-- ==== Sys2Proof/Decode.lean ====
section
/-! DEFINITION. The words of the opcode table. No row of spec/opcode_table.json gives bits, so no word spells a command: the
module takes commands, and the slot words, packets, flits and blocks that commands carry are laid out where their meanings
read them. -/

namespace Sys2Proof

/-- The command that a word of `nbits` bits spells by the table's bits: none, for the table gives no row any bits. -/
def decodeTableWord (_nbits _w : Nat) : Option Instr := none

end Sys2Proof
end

= = = =

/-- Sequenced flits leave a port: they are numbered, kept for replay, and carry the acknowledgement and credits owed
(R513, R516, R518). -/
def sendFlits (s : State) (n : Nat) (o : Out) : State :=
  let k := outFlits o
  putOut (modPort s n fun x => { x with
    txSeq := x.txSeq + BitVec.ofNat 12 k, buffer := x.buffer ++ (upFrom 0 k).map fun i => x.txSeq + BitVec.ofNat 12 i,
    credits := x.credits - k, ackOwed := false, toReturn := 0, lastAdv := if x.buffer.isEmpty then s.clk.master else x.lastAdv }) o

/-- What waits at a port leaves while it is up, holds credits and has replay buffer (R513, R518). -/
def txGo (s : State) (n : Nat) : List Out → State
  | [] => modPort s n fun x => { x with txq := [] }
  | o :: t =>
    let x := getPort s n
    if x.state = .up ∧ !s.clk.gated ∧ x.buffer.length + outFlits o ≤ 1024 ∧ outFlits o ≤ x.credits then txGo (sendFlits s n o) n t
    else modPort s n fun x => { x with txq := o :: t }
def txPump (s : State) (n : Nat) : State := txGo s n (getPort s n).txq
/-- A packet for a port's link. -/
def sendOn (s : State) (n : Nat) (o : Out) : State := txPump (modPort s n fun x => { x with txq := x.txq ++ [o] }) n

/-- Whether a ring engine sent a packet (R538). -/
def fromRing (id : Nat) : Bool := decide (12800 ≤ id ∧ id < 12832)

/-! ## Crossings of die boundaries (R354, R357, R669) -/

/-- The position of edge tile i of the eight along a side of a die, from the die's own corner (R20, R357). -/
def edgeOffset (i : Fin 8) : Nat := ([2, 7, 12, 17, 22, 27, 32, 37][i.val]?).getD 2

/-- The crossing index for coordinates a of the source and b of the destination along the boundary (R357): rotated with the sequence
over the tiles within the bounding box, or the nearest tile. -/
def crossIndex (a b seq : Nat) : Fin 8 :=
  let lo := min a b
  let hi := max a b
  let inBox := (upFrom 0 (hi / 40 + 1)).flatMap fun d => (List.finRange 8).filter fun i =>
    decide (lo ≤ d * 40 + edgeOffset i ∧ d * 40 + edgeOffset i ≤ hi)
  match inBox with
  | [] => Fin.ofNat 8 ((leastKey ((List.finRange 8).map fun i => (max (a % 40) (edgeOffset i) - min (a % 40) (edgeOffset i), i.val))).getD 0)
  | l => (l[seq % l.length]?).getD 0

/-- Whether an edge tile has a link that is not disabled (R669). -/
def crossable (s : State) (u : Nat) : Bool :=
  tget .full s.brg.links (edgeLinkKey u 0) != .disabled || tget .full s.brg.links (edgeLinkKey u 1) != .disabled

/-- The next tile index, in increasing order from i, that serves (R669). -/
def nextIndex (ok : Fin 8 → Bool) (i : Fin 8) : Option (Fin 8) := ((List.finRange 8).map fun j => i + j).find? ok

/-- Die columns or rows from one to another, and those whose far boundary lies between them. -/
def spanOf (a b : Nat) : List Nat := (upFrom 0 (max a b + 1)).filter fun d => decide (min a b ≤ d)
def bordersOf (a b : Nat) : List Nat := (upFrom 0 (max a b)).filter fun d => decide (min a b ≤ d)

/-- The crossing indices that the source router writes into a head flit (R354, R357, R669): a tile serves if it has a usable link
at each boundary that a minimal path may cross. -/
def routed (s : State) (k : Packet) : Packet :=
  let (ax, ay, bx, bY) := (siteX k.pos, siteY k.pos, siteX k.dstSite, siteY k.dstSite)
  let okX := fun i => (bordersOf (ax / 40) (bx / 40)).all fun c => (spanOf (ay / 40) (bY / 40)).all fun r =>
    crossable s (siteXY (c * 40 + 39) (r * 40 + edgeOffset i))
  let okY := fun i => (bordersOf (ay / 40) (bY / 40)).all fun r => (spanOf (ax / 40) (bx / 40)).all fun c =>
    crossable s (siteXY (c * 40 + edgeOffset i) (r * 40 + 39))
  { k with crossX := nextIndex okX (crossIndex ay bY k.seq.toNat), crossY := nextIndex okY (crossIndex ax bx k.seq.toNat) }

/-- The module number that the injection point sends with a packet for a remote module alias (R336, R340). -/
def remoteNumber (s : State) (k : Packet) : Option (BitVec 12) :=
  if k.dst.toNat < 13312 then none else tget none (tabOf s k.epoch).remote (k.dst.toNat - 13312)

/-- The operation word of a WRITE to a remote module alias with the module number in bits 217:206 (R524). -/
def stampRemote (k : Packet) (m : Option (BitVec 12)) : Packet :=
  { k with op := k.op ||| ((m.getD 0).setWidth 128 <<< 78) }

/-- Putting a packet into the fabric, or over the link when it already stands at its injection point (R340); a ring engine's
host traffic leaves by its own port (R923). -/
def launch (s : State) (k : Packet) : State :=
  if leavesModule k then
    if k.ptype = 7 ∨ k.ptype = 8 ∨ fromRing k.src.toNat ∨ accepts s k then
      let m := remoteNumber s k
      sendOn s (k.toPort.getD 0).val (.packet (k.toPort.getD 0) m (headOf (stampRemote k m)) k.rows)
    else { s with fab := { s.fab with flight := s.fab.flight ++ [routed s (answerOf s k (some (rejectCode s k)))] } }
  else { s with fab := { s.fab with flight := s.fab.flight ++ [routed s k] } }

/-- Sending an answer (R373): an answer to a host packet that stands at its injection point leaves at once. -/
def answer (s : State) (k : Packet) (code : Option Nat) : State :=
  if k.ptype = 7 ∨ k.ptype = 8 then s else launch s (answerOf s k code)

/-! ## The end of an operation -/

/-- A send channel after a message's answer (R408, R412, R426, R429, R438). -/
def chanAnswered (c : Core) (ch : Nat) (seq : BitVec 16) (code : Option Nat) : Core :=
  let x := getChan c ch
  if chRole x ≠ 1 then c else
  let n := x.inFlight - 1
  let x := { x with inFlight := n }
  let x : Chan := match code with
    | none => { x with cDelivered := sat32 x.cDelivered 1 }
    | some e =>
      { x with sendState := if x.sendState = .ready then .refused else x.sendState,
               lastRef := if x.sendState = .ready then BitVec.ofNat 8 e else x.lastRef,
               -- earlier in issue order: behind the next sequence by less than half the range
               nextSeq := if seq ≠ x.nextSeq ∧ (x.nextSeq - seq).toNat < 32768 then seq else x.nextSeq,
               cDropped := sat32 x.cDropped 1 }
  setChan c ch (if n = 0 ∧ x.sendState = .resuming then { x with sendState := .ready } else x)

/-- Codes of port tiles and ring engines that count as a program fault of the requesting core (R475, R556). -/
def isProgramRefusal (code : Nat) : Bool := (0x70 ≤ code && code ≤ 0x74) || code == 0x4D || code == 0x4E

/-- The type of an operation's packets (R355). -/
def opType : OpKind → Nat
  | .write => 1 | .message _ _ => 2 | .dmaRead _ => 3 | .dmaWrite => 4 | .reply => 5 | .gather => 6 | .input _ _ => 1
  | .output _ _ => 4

= = = =

# [WORK REQUEST]
Of the lines above, extract only those from the line with "[routed s (answerOf" to the line with "let x : Chan := match code with", both included, exactly as written.

# [TASK RESULT]
    else { s with fab := { s.fab with flight := s.fab.flight ++ [routed s (answerOf s k (some (rejectCode s k)))] } }
  else { s with fab := { s.fab with flight := s.fab.flight ++ [routed s k] } }

/-- Sending an answer (R373): an answer to a host packet that stands at its injection point leaves at once. -/
def answer (s : State) (k : Packet) (code : Option Nat) : State :=
  if k.ptype = 7 ∨ k.ptype = 8 then s else launch s (answerOf s k code)

/-! ## The end of an operation -/

/-- A send channel after a message's answer (R408, R412, R426, R429, R438). -/
def chanAnswered (c : Core) (ch : Nat) (seq : BitVec 16) (code : Option Nat) : Core :=
  let x := getChan c ch
  if chRole x ≠ 1 then c else
  let n := x.inFlight - 1
  let x := { x with inFlight := n }
  let x : Chan := match code with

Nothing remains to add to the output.